--- Input Enclosed Below ---

-- ==== Sys2Proof/Syntax.lean ====
section
/-! DEFINITION. The instructions of spec/opcode_table.json, one constructor per row: first the rows that have
an encoding (R31 to R40), then the further steps of the part's agents (95_what_each_step_holds.md), which have
none and whose operands name what they act on. -/

namespace Sys2Proof
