/-- Σ r^n/n! for `fuel` terms from n on, the term given: e^r. -/
def expSeries : Nat → Nat → Nat → Nat → Nat
  | 0, _, _, _ => 0
  | fuel + 1, n, r, t => t + expSeries fuel (n + 1) r (t * r / 2 ^ fracBits / (n + 1))

/-- e^r for fixed-point r in [0, 1). -/
def expFix (r : Nat) : Nat := expSeries 150 0 r (2 ^ fracBits)

/-- ± m × 2^e in fixed point, rounded down. -/
def toFix (neg : Bool) (m : Nat) (e : Int) : Int :=
  let x : Int := if 0 ≤ e + fracBits then m * 2 ^ (e + fracBits).toNat else m / 2 ^ (-(e + fracBits)).toNat
  if neg then -x else x

/-- 2^x for |x| below 2^9, with x in fixed point and not an integer: 2^⌊x⌋ times e^(frac × ln 2). -/
def pow2Fix (x : Int) : FVal :=
  let k := x / 2 ^ fracBits
  let f := (x % 2 ^ fracBits).toNat
  sticky false (expFix (f * ln2Fix / 2 ^ fracBits)) false (k - fracBits)

/-- 2^x of a finite x: exact at integers; beyond ±2^9 the result is out of range either way. -/
def exp2Value (neg : Bool) (m : Nat) (e : Int) : FVal :=
  if m = 0 then .fin false 1 0
  else if e + (Nat.log2 m : Int) ≥ 9 then (if neg then .fin false 1 (-400) else .fin false 1 400)
  else if 0 ≤ e then .fin false 1 (units neg m e 0)
  else if m % 2 ^ (-e).toNat = 0 then .fin false 1 ((if neg then -1 else 1) * (m / 2 ^ (-e).toNat : Nat))
  else pow2Fix (toFix neg m e)

/-- e^x of a finite nonzero x in fixed point: k = ⌊x / ln 2⌋, the rest below ln 2. -/
def expOfFix (x : Int) : FVal :=
  let k := x / ln2Fix
  let r := (x % ln2Fix).toNat
  sticky false (expFix r) false (k - fracBits)

/-- e^x of a finite x. -/
def expValue (neg : Bool) (m : Nat) (e : Int) : FVal :=
  if m = 0 then .fin false 1 0
  else if e + (Nat.log2 m : Int) ≥ 9 then (if neg then .fin false 1 (-400) else .fin false 1 400)
  else expOfFix (toFix neg m e)

/-- log2 x of a finite positive x = y × 2^h with y in [1, 2): h + ln y / ln 2. -/
def log2Value (m : Nat) (e : Int) : FVal :=
  let b := Nat.log2 m
  let h := e + (b : Int)
  if m = 2 ^ b then intValue h
  else
    let y := m * 2 ^ fracBits / 2 ^ b
    let z := (y - 2 ^ fracBits) * 2 ^ fracBits / (y + 2 ^ fracBits)
    let l : Int := h * 2 ^ fracBits + (2 * atanhFix z * 2 ^ fracBits / ln2Fix : Nat)
    sticky (decide (l < 0)) l.natAbs false (-(fracBits : Int))

/-- tanh |x| = (1 − t)/(1 + t) with t = e^(−2|x|); from 2^4 on the value rounds to 1. -/
def tanhValue (neg : Bool) (m : Nat) (e : Int) : FVal :=
  if m = 0 then .fin neg 0 0
  else if e + (Nat.log2 m : Int) ≥ 4 then .fin neg 1 0
  else
    let x := toFix true m (e + 1)
    let k := x / ln2Fix
    let t := expFix (x % ln2Fix).toNat / 2 ^ (-k).toNat
    sticky neg ((2 ^ fracBits - t) * 2 ^ fracBits / (2 ^ fracBits + t)) false (-(fracBits : Int))

/-- The special functions of major 0x4A. -/
inductive Special where
  | rcp | rsqrt | sqrt | exp2 | log2 | exp | tanh
  deriving DecidableEq, Repr

/-- The exact value of a special function, special inputs as R122's table gives them. -/
def specialValue : Special → FVal → FVal
  | _, .nan => .nan
  | .rcp, .inf n => .fin n 0 0
  | .rsqrt, .inf n => if n then .nan else .fin false 0 0
  | .sqrt, .inf n => if n then .nan else .inf false
  | .exp2, .inf n => if n then .fin false 0 0 else .inf false
  | .exp, .inf n => if n then .fin false 0 0 else .inf false
  | .log2, .inf n => if n then .nan else .inf false
  | .tanh, .inf n => .fin n 1 0
  | .rcp, .fin n m e => if m = 0 then .inf n else rcpValue n m e
  | .rsqrt, .fin n m e => if m = 0 then .inf n else if n then .nan else rsqrtValue m e
  | .sqrt, .fin n m e => if m = 0 then .fin n 0 0 else if n then .nan else sqrtValue m e
  | .exp2, .fin n m e => exp2Value n m e
  | .exp, .fin n m e => expValue n m e
  | .log2, .fin n m e => if m = 0 then .inf true else if n then .nan else log2Value m e
  | .tanh, .fin n m e => tanhValue n m e

/-- A special function on an FP32 lane (R122). -/
def special (f : Special) (a : Word32) : Word32 := roundFp32 (specialValue f (fp32 a))

/-! ### The exact summation cell (R74 to R76) -/

/-- A cell: its four flags, COUNT and VALUE. -/
structure Cell where
  ovf : Bool
  ninf : Bool
  pinf : Bool
  nan : Bool
  count : BitVec 64
  value : BitVec 320
  deriving DecidableEq, Repr

/-- A cell from its 512 bits (R74). -/
def Cell.of (n : Nat) : Cell :=
  { ovf := n / 2 ^ 451 % 2 = 1, ninf := n / 2 ^ 450 % 2 = 1, pinf := n / 2 ^ 449 % 2 = 1, nan := n / 2 ^ 448 % 2 = 1,
    count := BitVec.ofNat 64 (n / 2 ^ 384), value := BitVec.ofNat 320 n }

/-- The 512 bits of a cell (R74). -/
def Cell.bits (c : Cell) : Nat :=
  (if c.ovf then 2 ^ 451 else 0) + (if c.ninf then 2 ^ 450 else 0) + (if c.pinf then 2 ^ 449 else 0)
    + (if c.nan then 2 ^ 448 else 0) + c.count.toNat * 2 ^ 384 + c.value.toNat

/-- cell_add (R75). -/
def Cell.add (c : Cell) (x : FVal) : Cell :=
  let c := { c with count := c.count + 1, ovf := c.ovf || decide ((c.count + 1).toNat > 2 ^ 40) }
  match x with
  | .nan => { c with nan := true }
  | .inf false => { c with pinf := true }
  | .inf true => { c with ninf := true }
  | .fin n m e => { c with value := c.value + BitVec.ofInt 320 (units n m e (-149)) }

/-- The members of an aperture added up for one read (R162). -/
def Cell.merge (a b : Cell) : Cell :=
  { ovf := a.ovf || b.ovf || decide (a.count.toNat + b.count.toNat > 2 ^ 40), ninf := a.ninf || b.ninf, pinf := a.pinf || b.pinf,
    nan := a.nan || b.nan, count := a.count + b.count, value := a.value + b.value }

/-- What reading a cell yields (R76). -/
def Cell.read (c : Cell) : Word32 :=
  if c.ovf then 0x7FC00000
  else if c.nan || (c.pinf && c.ninf) then 0x7FC00000
  else if c.pinf then 0x7F800000
  else if c.ninf then 0xFF800000
  else if c.value = 0 then 0
  else roundFp32 (ofUnits c.value.toInt (-149))

end Sys2Proof.Machine
end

--- End of Enclosed Input ---

» Work instruction:
Every line from the start of the listing through the line with "e^(frac × ln 2). -/" should be reproduced exactly, and no other line.

» The answer:
-- ==== Sys2Proof/Syntax.lean ====
section
/-! DEFINITION. The instructions of spec/opcode_table.json, one constructor per row: first the rows that have
an encoding (R31 to R40), then the further steps of the part's agents (95_what_each_step_holds.md), which have
none and whose operands name what they act on. -/

namespace Sys2Proof
/-- Σ r^n/n! for `fuel` terms from n on, the term given: e^r. -/
def expSeries : Nat → Nat → Nat → Nat → Nat
  | 0, _, _, _ => 0
  | fuel + 1, n, r, t => t + expSeries fuel (n + 1) r (t * r / 2 ^ fracBits / (n + 1))

/-- e^r for fixed-point r in [0, 1). -/
def expFix (r : Nat) : Nat := expSeries 150 0 r (2 ^ fracBits)

/-- ± m × 2^e in fixed point, rounded down. -/
def toFix (neg : Bool) (m : Nat) (e : Int) : Int :=
  let x : Int := if 0 ≤ e + fracBits then m * 2 ^ (e + fracBits).toNat else m / 2 ^ (-(e + fracBits)).toNat
  if neg then -x else x

/-- 2^x for |x| below 2^9, with x in fixed point and not an integer: 2^⌊x⌋ times e^(frac × ln 2). -/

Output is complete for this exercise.